WORK TO COMPLETE — The line with "completeMemwb (nextState s)" marks the start; write out that line and all following lines through the end of the listing, exactly.

=-=-=

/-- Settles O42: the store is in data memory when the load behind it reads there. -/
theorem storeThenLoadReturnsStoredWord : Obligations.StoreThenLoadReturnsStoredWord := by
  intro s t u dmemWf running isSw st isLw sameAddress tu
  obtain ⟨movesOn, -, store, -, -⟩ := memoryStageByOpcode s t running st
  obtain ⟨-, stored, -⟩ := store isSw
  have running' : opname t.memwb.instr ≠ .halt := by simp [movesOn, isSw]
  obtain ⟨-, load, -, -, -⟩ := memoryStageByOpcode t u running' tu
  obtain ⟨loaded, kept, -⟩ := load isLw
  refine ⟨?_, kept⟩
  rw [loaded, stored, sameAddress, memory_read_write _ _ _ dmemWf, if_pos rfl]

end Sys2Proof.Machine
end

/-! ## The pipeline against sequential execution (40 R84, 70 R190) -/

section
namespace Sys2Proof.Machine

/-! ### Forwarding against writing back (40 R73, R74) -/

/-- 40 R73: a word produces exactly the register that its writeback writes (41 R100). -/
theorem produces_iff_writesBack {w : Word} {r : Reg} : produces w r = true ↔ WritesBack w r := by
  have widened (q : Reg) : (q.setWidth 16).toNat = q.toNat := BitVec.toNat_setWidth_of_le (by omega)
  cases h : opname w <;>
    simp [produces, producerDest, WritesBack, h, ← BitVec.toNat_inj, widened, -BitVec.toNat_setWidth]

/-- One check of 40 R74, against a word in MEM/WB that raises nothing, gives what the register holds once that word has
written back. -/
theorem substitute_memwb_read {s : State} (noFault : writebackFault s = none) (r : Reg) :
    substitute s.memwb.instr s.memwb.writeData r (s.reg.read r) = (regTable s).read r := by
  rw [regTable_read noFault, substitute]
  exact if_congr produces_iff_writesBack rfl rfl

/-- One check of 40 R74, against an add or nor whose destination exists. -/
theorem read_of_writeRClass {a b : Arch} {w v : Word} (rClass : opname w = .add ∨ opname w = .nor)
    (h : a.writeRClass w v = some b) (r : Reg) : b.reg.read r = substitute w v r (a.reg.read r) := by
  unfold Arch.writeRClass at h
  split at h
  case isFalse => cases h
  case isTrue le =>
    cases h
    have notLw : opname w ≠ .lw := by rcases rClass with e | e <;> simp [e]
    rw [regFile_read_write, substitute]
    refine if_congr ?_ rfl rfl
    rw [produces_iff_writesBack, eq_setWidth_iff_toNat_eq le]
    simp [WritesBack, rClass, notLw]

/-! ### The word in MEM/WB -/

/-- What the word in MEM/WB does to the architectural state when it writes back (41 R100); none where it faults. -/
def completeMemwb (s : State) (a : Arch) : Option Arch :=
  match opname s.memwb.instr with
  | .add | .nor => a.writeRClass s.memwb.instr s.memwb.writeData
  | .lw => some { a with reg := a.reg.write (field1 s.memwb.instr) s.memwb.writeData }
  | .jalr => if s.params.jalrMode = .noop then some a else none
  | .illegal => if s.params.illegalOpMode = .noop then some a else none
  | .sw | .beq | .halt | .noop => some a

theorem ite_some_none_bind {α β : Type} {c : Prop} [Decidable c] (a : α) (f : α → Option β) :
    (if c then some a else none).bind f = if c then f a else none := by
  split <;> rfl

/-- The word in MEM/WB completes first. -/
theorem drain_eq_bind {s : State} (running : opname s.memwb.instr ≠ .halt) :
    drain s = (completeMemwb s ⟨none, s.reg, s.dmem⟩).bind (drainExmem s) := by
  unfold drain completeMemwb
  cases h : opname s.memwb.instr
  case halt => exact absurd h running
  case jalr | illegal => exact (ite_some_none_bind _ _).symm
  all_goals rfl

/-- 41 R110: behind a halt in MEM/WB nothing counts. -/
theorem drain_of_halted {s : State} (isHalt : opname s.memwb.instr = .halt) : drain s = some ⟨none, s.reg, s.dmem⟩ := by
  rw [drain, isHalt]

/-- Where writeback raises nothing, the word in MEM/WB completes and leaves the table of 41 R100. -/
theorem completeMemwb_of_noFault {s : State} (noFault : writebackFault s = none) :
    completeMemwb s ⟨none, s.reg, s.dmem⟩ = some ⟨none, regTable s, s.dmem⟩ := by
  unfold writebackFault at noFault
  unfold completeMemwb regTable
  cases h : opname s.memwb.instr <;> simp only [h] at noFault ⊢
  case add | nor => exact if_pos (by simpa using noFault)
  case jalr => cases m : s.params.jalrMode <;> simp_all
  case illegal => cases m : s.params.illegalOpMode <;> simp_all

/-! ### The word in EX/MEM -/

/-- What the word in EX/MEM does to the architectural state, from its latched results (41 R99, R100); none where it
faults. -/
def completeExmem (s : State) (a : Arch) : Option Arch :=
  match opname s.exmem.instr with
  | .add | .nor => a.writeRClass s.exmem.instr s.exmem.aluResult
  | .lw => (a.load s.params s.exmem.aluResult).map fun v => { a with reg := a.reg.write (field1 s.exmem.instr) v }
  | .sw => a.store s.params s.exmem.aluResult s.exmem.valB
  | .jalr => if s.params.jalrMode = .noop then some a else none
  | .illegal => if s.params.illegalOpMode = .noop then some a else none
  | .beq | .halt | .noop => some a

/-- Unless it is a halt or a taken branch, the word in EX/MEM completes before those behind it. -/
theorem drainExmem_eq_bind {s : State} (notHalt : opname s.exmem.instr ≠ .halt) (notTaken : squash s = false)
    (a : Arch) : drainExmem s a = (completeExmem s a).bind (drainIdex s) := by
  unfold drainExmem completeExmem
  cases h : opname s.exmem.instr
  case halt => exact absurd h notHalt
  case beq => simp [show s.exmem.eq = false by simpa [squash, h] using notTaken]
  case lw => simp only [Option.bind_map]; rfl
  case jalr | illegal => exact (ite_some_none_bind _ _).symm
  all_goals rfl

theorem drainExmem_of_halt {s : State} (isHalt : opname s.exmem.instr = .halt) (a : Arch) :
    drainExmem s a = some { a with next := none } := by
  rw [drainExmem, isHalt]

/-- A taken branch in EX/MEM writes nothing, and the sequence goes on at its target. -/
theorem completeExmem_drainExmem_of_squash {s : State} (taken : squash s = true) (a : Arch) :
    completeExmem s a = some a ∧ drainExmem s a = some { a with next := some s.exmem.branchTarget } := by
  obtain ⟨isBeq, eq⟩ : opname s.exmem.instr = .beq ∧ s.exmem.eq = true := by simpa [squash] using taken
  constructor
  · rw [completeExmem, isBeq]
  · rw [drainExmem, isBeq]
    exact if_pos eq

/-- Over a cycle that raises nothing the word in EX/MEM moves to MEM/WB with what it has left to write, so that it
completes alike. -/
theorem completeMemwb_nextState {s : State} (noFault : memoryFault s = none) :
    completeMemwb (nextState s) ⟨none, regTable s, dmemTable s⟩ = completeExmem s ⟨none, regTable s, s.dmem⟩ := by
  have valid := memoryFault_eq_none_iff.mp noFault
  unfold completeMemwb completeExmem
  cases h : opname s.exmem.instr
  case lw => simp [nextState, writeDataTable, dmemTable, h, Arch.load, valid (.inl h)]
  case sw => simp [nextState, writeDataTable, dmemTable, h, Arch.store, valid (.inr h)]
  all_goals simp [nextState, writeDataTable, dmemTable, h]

=-=-=

SOLUTION —
    completeMemwb (nextState s) ⟨none, regTable s, dmemTable s⟩ = completeExmem s ⟨none, regTable s, s.dmem⟩ := by
  have valid := memoryFault_eq_none_iff.mp noFault
  unfold completeMemwb completeExmem
  cases h : opname s.exmem.instr
  case lw => simp [nextState, writeDataTable, dmemTable, h, Arch.load, valid (.inl h)]
  case sw => simp [nextState, writeDataTable, dmemTable, h, Arch.store, valid (.inr h)]
  all_goals simp [nextState, writeDataTable, dmemTable, h]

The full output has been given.